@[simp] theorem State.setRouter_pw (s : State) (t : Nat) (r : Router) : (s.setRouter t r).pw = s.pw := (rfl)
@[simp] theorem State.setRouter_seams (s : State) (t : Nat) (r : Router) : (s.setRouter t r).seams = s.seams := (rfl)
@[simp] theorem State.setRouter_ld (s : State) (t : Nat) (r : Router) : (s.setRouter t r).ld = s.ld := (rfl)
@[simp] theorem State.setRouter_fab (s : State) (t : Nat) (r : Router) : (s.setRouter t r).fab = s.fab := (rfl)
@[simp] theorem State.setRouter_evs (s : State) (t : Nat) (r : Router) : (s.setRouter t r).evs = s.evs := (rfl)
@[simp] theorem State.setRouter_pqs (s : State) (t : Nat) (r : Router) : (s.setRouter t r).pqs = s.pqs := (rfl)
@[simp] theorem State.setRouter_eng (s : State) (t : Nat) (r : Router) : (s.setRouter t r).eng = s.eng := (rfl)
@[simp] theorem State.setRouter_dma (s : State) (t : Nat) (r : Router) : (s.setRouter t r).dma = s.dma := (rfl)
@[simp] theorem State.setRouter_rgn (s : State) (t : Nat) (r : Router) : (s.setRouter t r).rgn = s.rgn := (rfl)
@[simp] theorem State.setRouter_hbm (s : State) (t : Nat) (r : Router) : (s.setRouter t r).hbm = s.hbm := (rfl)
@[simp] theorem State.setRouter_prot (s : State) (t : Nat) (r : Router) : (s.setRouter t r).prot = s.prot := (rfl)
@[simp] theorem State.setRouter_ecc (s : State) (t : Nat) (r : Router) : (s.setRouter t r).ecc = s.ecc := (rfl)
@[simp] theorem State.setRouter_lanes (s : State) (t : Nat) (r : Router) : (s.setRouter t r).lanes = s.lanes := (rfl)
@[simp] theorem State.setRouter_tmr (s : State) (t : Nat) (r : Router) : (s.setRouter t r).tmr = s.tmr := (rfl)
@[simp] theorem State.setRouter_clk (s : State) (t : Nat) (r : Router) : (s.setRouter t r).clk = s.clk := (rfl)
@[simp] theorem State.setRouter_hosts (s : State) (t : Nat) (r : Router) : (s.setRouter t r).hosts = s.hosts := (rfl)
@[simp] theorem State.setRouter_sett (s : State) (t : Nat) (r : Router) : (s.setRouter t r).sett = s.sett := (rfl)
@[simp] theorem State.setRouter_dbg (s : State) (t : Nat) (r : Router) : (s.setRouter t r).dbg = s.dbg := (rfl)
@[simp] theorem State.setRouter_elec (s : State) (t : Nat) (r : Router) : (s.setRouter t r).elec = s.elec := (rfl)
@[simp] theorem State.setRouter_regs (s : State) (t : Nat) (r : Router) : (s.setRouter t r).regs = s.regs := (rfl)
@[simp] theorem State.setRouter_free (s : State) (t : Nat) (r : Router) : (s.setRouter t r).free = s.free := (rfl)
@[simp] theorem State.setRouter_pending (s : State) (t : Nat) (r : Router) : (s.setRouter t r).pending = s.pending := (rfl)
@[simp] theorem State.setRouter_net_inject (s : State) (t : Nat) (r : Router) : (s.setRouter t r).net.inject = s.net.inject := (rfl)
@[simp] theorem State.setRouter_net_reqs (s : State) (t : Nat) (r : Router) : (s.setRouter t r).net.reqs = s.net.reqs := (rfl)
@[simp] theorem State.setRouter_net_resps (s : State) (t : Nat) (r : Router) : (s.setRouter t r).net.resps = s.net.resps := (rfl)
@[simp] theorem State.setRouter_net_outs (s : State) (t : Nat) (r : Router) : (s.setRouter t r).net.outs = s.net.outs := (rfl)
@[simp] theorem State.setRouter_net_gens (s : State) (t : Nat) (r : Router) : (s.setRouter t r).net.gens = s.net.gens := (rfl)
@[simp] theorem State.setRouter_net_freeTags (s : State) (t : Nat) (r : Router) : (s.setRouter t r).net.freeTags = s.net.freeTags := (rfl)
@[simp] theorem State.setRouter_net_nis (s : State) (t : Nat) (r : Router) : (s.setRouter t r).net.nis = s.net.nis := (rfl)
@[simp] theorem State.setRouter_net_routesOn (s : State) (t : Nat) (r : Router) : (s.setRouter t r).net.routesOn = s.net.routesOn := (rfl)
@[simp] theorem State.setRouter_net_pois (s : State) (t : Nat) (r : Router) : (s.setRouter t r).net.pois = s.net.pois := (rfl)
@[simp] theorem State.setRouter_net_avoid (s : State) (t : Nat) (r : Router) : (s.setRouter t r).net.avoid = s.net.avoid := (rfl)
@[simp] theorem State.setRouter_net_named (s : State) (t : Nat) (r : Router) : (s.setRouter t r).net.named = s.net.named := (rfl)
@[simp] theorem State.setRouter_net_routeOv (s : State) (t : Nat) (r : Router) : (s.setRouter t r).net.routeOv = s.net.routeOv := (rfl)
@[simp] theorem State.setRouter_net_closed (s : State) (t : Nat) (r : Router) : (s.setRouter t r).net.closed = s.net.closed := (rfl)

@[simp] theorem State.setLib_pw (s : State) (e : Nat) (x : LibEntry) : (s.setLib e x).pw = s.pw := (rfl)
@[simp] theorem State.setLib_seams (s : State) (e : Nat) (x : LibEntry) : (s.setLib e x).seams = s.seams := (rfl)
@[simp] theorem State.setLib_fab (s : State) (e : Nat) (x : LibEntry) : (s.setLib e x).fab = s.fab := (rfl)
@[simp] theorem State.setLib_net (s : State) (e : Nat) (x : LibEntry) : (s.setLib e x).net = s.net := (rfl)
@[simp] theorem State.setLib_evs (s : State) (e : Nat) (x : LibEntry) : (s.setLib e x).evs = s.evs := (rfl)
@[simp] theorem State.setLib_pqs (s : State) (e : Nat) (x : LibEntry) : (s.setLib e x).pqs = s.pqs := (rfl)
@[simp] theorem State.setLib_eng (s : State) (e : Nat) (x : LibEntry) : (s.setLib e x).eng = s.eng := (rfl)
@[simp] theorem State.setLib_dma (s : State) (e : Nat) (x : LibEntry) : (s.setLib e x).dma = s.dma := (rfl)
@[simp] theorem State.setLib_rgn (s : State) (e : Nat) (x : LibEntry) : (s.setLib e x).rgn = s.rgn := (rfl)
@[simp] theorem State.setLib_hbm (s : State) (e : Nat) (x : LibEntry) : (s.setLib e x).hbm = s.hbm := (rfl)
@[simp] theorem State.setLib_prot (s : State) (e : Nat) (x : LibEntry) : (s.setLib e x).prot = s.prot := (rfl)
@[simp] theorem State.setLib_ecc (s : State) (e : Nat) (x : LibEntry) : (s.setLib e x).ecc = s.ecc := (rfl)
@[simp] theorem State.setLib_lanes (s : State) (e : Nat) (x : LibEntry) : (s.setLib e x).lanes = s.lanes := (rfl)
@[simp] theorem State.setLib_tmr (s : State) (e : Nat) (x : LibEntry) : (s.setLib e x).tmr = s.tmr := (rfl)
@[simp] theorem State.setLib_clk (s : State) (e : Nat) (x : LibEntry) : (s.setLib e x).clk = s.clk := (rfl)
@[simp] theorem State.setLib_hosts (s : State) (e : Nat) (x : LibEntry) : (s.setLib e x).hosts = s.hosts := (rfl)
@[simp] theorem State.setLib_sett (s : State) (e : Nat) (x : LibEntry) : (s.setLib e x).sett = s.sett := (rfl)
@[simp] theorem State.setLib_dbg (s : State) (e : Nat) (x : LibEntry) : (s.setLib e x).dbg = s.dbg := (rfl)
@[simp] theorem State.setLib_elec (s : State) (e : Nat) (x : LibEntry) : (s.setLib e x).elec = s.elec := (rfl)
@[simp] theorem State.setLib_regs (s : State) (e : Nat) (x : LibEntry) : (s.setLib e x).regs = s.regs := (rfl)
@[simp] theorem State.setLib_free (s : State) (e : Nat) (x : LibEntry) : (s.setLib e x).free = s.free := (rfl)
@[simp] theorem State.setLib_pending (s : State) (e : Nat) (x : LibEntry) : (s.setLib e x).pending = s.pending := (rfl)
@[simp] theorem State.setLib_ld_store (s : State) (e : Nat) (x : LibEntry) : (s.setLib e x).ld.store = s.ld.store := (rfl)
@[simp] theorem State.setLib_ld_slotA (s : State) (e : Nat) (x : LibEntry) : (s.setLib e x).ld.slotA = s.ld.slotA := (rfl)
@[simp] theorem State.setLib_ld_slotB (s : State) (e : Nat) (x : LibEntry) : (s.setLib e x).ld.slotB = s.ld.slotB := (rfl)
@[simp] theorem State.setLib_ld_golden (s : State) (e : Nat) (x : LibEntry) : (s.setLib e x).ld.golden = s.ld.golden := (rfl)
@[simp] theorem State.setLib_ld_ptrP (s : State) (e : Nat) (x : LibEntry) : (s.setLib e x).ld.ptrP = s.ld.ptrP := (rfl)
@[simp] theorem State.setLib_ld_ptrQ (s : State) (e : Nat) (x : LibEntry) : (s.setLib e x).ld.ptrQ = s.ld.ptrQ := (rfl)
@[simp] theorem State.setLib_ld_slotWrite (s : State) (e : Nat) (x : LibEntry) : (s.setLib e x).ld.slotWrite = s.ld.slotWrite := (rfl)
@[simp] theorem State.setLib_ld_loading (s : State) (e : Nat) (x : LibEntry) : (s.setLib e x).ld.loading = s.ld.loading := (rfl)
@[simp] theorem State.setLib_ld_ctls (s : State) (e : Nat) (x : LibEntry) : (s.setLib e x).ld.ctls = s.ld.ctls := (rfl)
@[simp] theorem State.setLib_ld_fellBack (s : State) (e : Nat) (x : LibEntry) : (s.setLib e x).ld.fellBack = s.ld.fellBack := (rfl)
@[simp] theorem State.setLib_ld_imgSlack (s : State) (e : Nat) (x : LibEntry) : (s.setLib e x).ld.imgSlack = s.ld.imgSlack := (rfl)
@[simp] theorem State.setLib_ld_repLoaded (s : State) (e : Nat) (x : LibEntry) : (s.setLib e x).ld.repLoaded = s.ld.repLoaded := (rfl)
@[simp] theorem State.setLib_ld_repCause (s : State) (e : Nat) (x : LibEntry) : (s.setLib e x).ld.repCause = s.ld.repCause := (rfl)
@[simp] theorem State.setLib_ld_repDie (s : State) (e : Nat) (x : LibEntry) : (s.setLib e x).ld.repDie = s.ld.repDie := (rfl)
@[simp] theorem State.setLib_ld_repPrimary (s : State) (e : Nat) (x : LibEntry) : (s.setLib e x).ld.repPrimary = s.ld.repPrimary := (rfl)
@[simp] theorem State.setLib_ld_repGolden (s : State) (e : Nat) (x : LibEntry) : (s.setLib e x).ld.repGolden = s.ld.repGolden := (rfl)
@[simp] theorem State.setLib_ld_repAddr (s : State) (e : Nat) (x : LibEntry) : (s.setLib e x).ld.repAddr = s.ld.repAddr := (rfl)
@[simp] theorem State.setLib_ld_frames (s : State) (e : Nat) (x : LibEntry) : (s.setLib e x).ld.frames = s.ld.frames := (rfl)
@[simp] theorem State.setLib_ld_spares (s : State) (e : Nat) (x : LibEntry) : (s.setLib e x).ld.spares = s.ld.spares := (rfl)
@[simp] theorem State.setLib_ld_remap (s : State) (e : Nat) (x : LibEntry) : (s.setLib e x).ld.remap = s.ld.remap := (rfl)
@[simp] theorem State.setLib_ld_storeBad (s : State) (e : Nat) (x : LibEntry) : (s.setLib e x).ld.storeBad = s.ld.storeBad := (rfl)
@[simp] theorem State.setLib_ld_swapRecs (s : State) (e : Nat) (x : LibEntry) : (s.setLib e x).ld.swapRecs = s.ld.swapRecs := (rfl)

- Required action -
Examine each line of the records above and tally those with the string "seams". State the total alone.

- Solution for this problem -
2